(Collected data entries)

-- ==== Sys2Proof/Tests/Slice0.lean ====
section
/-!
SUPPORT. Small tests, each of one step, with expected results from 95_test_vectors.md or from the examples of
the rule named; the ill-formed terms that WellFormed refuses; and, for each statement with hypotheses, a
concrete state and operands that meet them.
-/

namespace Sys2Proof.Tests

open Sys2Proof Sys2Proof.Machine

/-! ## Helpers -/

/-- The next state, if the outcome is one. -/
def next? (o : Host.Outcome State Fault Refusal) : Option State :=
  match o with
  | .next s => some s
  | .fault _ => none
  | .refused _ => none

/-- The fault, if the outcome is one. -/
def fault? (o : Host.Outcome State Fault Refusal) : Option Fault :=
  match o with
  | .next _ => none
  | .fault f => some f
  | .refused _ => none

/-- The refusal, if the outcome is one. -/
def refused? (o : Host.Outcome State Fault Refusal) : Option Refusal :=
  match o with
  | .next _ => none
  | .fault _ => none
  | .refused r => some r

/-- After reset, with the operand registers written and some bytes of MEM. -/
def idle (a0 a1 a2 a3 : Word) (a : Nat := 0) (bs : List Byte := []) : State :=
  { State.reset with arg0 := a0, arg1 := a1, arg2 := a2, arg3 := a3, mem := writeBytes [] a bs }

/-- The same, with an open encoder stream on slot `h` holding the fringe `buf`. -/
def encoding (h : BitVec 3) (buf : List Byte) (s : State) : State :=
  { s with senc := { state := .opened, slot := h, buf := buf, err := 0 } }

/-- The same, with an open decoder on slot 0 holding `buf`. -/
def decoding (buf : List Byte) (eof : Bool) (s : State) : State :=
  { s with sdec := { isOpen := true, slot := 0, buf := buf, eof := eof } }

/-- The step of the host's write of a word to CMD. -/
def issue (s : State) (w : Word) : Option State := next? (step { s with inputs := [issueWord w] })

/-- The step of an input. -/
def after (e : Input) (s : State) : Option State := next? (step { s with inputs := [e] })

/-- n bytes of MEM. -/
def look (s : State) (a n : Nat) : List (Option Byte) := (List.range n).map (fun k => readByte s.mem (a + k))

/-- What the host reads after a command: STATUS, RES0, ERR_OFFSET, IO_CODE. -/
def outcome (s : State) : List Word := [regValue s 0x04, regValue s 0x18, regValue s 0x20, regValue s 0x24]

/-- The text of the ASCII bytes of a string. -/
def text (t : String) : List Byte := asciiBytes t

/-! ## WellFormed refuses -/

theorem test_wellFormed_hsel : (Instr.enc 8).wellFormed = false ∧ (Instr.enc 7).wellFormed = true := by decide
theorem test_legal_default : Params.default.legal = true := by decide
theorem test_legal_memBytes : { Params.default with memBytes := 63 }.legal = false := by decide
theorem test_legal_memBytes_high : { Params.default with memBytes := 2 ^ 31 + 1 }.legal = false := by decide
theorem test_legal_numSlots : { Params.default with numSlots := 1 }.legal = false := by decide
theorem test_legal_numSlots_high : { Params.default with numSlots := 9 }.legal = false := by decide
theorem test_legal_encStage : { Params.default with encStageBytes := 641 }.legal = false := by decide
theorem test_legal_decChunk : { Params.default with decChunk := 4 }.legal = false := by decide
theorem test_legal_symbol_class : { Params.default with alpha11 := 0x6D }.legal = false := by decide
theorem test_legal_symbols_distinct : { Params.default with alpha11 := 0x43 }.legal = false := by decide
theorem test_legal_symbol_taken : { Params.default with alpha11 := 0x59 }.legal = false := by decide

/-! ## Decoding, from the encoding column of 30_encoding.md R85, bit 31 first -/

theorem test_decode_nop : decodeWord 0b00000000000000000000000000000000 = .ok .nop := by decide
theorem test_decode_lutLoad : decodeWord 0b00000000000000000000001000000001 = .ok (.lutLoad 2) := by decide
theorem test_decode_symLookup : decodeWord 0b00000000000000000000000100000010 = .ok (.symLookup 1) := by decide
theorem test_decode_dtLookup : decodeWord 0b00000000000000000000011100000011 = .ok (.dtLookup 7) := by decide
theorem test_decode_enc : decodeWord 0b00000000000000000000010100010000 = .ok (.enc 5) := by decide
theorem test_decode_encBits : decodeWord 0b00000000000000000000000000010001 = .ok (.encBits 0) := by decide
theorem test_decode_encLen : decodeWord 0b00000000000000000000000000010010 = .ok .encLen := by decide
theorem test_decode_decLen : decodeWord 0b00000000000000000000000000010011 = .ok .decLen := by decide
theorem test_decode_dec : decodeWord 0b00000000000000000000010000100000 = .ok (.dec 4) := by decide
theorem test_decode_decBits : decodeWord 0b00000000000000000000011000100001 = .ok (.decBits 6) := by decide
theorem test_decode_sencOpen : decodeWord 0b00000000000000000000000100110000 = .ok (.sencOpen 1) := by decide
theorem test_decode_sencWrite : decodeWord 0b00000000000000000000000000110001 = .ok .sencWrite := by decide
theorem test_decode_sencClose : decodeWord 0b00000000000000000000000000110010 = .ok .sencClose := by decide
theorem test_decode_sdecOpen : decodeWord 0b00000000000000000000001101000000 = .ok (.sdecOpen 3) := by decide
theorem test_decode_sdecRead : decodeWord 0b00000000000000000000000001000001 = .ok .sdecRead := by decide
theorem test_decode_reserved : decodeWord 0x00000810 = .error .reservedBits := by decide
theorem test_decode_unassigned : decodeWord 0x00000004 = .error .unassignedOpcode := by decide
theorem test_decode_handle_not_taken : decodeWord 0x00000132 = .error .handleNotTaken := by decide
theorem test_decodeTableWord : decodeTableWord 32 0x130 = some (.sencOpen 1) ∧ decodeTableWord 32 4 = none := by
  decide

/-! ## Commands on the tables -/

/-- 40_alphabet_lut.md R112. -/
theorem test_nop : (issue { idle 0 0 0 0 with res0 := 7, ioCode := 9, errOffset := 5 } 0).map outcome
    = some [2, 0, 0, 0] := by decide
/-- V-X1 and V-X7. -/
theorem test_illegal : (issue (idle 0 0 0 0) 4).map outcome = some [0x402, 0, 0, 0] ∧
    (issue (idle 0 0 0 0) 0x132).map outcome = some [0x402, 0, 0, 0] := by decide
/-- Program P2: LUT_LOAD h2. -/
theorem test_lutLoad : (issue (idle 0x40 0 0 0 0x40 (text "0123456789ABCDEFGHJKMNPQRSTVWXYZ")) 0x201).map
      (fun t => (outcome t, regValue t 0x30, (slotAt t 2).alpha[31], (slotAt t 2).dt[0x4F]))
    = some ([2, 0, 0, 0], 7, 0x5A, 0xFF) := by decide
/-- 40_alphabet_lut.md R109: a ROM slot, and a slot that does not exist, are refused. -/
theorem test_lutLoad_badHandle : (issue (idle 0 0 0 0) 0x101).map outcome = some [0x502, 0, 0, 0] ∧
    (issue (idle 0 0 0 0) 0x401).map outcome = some [0x502, 0, 0, 0] := by decide
/-- 40_alphabet_lut.md R110. -/
theorem test_symLookup : (issue (idle 16 0 0 0) 0x002).map outcome = some [2, 0x30, 0, 0] ∧
    (issue (idle 28 0 0 0) 0x102).map outcome = some [2, 0x68, 0, 0] := by decide
/-- 40_alphabet_lut.md R110: the bits above 4 are ignored. -/
theorem test_symLookup_high_bits : (issue (idle 0x25 0 0 0) 0x002).map outcome
    = (issue (idle 5 0 0 0) 0x002).map outcome := by decide
/-- 40_alphabet_lut.md R111. -/
theorem test_dtLookup : (issue (idle 0x39 0 0 0) 0x003).map outcome = some [2, 31, 0, 0] ∧
    (issue (idle 0x79 0 0 0) 0x003).map outcome = some [2, 0xFF, 0, 0] := by decide
/-- 60_exceptions.md R259: slot 2 before any LUT_LOAD. -/
theorem test_dtLookup_badHandle : (issue (idle 0 0 0 0) 0x203).map outcome = some [0x502, 0, 0, 0] := by decide

/-! ## Whole-buffer commands -/

/-- 41_encoder.md R135. -/
theorem test_enc : (issue (idle 0 2 0x100 0 0 [0x34, 0x5A]) 0x010).map (fun t => (outcome t, look t 0x100 5))
    = some ([2, 4, 0, 0], [some 0x47, some 0x54, some 0x50, some 0x59, none]) := by decide
/-- V-X5 and V-X6. -/
theorem test_enc_ranges : (issue (idle 0 5 4 0 0 [0, 0, 0, 0, 0]) 0x010).map outcome = some [0x602, 0, 0, 0] ∧
    (issue (idle 0xFFFFFFFF 0 0xFFFFFFFF 0) 0x010).map outcome = some [2, 0, 0, 0] := by decide
/-- 41_encoder.md R136. -/
theorem test_encBits : (issue (idle 0 2 0x100 11 0 [0xFF, 0xFF]) 0x011).map (fun t => (outcome t, look t 0x100 4))
    = some ([2, 3, 0, 0], [some 0x39, some 0x39, some 0x30, none]) := by decide
/-- V-X9, and 60_exceptions.md R256. -/
theorem test_encBits_errors : (issue (idle 0xFFFF 2 0 17) 0x011).map outcome = some [0x702, 0, 0, 0] ∧
    (issue (idle 0xFFFFFFFF 0xFFFFFFFF 0 0xFFFFFFFF) 0x011).map outcome = some [0x202, 0, 0, 0] := by decide
/-- 41_encoder.md R138. -/
theorem test_encLen : (issue (idle 0 0xFFFFFFFF 0 0) 0x012).map (fun t => (t.res0, t.res1))
    = some (0x99999998, 1) := by decide
/-- 41_encoder.md R139. -/
theorem test_decLen : (issue (idle 0 0xFFFFFFFF 0 0) 0x013).map (fun t => (t.res0, t.res1))
    = some (0xA0000000, 0) := by decide
/-- 42_decoder.md R168. -/
theorem test_dec : (issue (idle 0 4 0x100 0 0 (text "GTPY")) 0x020).map (fun t => (outcome t, look t 0x100 3))
    = some ([2, 2, 0, 0], [some 0x34, some 0x5A, none]) := by decide
/-- V-D15: the completed group's bytes stand. -/
theorem test_dec_corrupt : (issue (idle 0 9 0x100 0 0 (text "GTPYGTPYx")) 0x020).map
      (fun t => (outcome t, look t 0x100 6))
    = some ([0x102, 5, 8, 0], [some 0x34, some 0x5A, some 0x03, some 0x45, some 0xA0, none]) := by decide
/-- V-DB2: bits beyond the input come from the zero fill. -/
theorem test_decBits : (issue (idle 0 1 0x100 16 0 (text "9")) 0x021).map (fun t => (outcome t, look t 0x100 3))
    = some ([2, 2, 0, 0], [some 0xF8, some 0x00, none]) := by decide
/-- V-DB5: a group with nothing left to emit is still looked up. -/
theorem test_decBits_corrupt : (issue (idle 0 9 0x100 0 0 (text "99999999!")) 0x021).map
      (fun t => (outcome t, look t 0x100 1)) = some ([0x102, 0, 8, 0], [none]) := by decide
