-- ==== Sys2Proof/Machine/Flags.lean ====
section
/-! DEFINITION. Status codes, the response word and the sticky error bits (30_encoding.md R52 to R54, 10_state.md R26,
60_exceptions.md R99). FILTCORE has no condition codes (R27). -/

namespace Sys2Proof.Machine

/-- R53: the STATUS code. -/
def Status.code : Status → BitVec 2
  | .ok => 0b00
  | .illegalCommand => 0b01
  | .notConfigured => 0b10

/-- R96: the status an error reports. -/
def ErrorCause.status : ErrorCause → Status
  | .illegalCommand => .illegalCommand
  | .notConfigured => .notConfigured

/-- R26, R99: the bit of `ERR_STICKY` an error sets. -/
def ErrorCause.stickyBit : ErrorCause → BitVec 2
  | .illegalCommand => 0b01
  | .notConfigured => 0b10

/-- R52: `rsp_word = {14'b0, STATUS, RESULT}`. -/
def rspWord (st : Status) (result : U16) : Word32 := (0 : BitVec 14) ++ st.code ++ result

/-- The STATUS field of a response word (R52). -/
def rspStatus (r : Word32) : BitVec 2 := r.extractLsb' 16 2

/-- The RESULT field of a response word (R52). -/
def rspResult (r : Word32) : U16 := r.extractLsb' 0 16

/-- R52: bits 31 to 18 of a response word are always 0. -/
def rspUpperClear (r : Word32) : Bool := r.extractLsb' 18 14 == 0

/-- R54, R96: the response of a command that raises: its STATUS, and RESULT 0. -/
def ErrorCause.rspWord (c : ErrorCause) : Word32 := Machine.rspWord c.status 0

end Sys2Proof.Machine
end

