-- ==== Sys2Proof/Machine/Step.lean ====
section
/-! DEFINITION. One step: the next port cycle the host drives, or, once its list has ended, a cycle with idle ports. -/

namespace Sys2Proof.Machine

/-- One step of FILTCORE. A step is a port cycle in which FILTCORE does not stall; it is no count of time (R118, log 2). -/
def step (s : State) : Host.Outcome State Fault Refusal :=
  match s.inputs with
  | [] => performNext s
  | p :: rest => portCycle p { s with inputs := rest }

/-- `s` with the table word `w` as the oldest accepted command, and an idle port cycle before what the host drives
next, so that no hardware reset discards it first: the very next step performs it (log 5). -/
def State.withFetchWord (s : State) (nbits w : Nat) : State :=
  { s with accepted := commandWord nbits w :: s.accepted, inputs := PortIn.idle :: s.inputs }

end Sys2Proof.Machine
end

_Exercise aim:_
Starting at the line that has "def fault? (o" in the records above, restate word for word every line until the one that has "def decoding (buf", and include that one as well.

_Solution to this task:_
def fault? (o : Host.Outcome State Fault Refusal) : Option Fault :=
  match o with
  | .next _ => none
  | .fault f => some f
  | .refused _ => none

/-- The refusal, if the outcome is one. -/
def refused? (o : Host.Outcome State Fault Refusal) : Option Refusal :=
  match o with
  | .next _ => none
  | .fault _ => none
  | .refused r => some r

/-- After reset, with the operand registers written and some bytes of MEM. -/
def idle (a0 a1 a2 a3 : Word) (a : Nat := 0) (bs : List Byte := []) : State :=
  { State.reset with arg0 := a0, arg1 := a1, arg2 := a2, arg3 := a3, mem := writeBytes [] a bs }

/-- The same, with an open encoder stream on slot `h` holding the fringe `buf`. -/
def encoding (h : BitVec 3) (buf : List Byte) (s : State) : State :=
  { s with senc := { state := .opened, slot := h, buf := buf, err := 0 } }

/-- The same, with an open decoder on slot 0 holding `buf`. -/
def decoding (buf : List Byte) (eof : Bool) (s : State) : State :=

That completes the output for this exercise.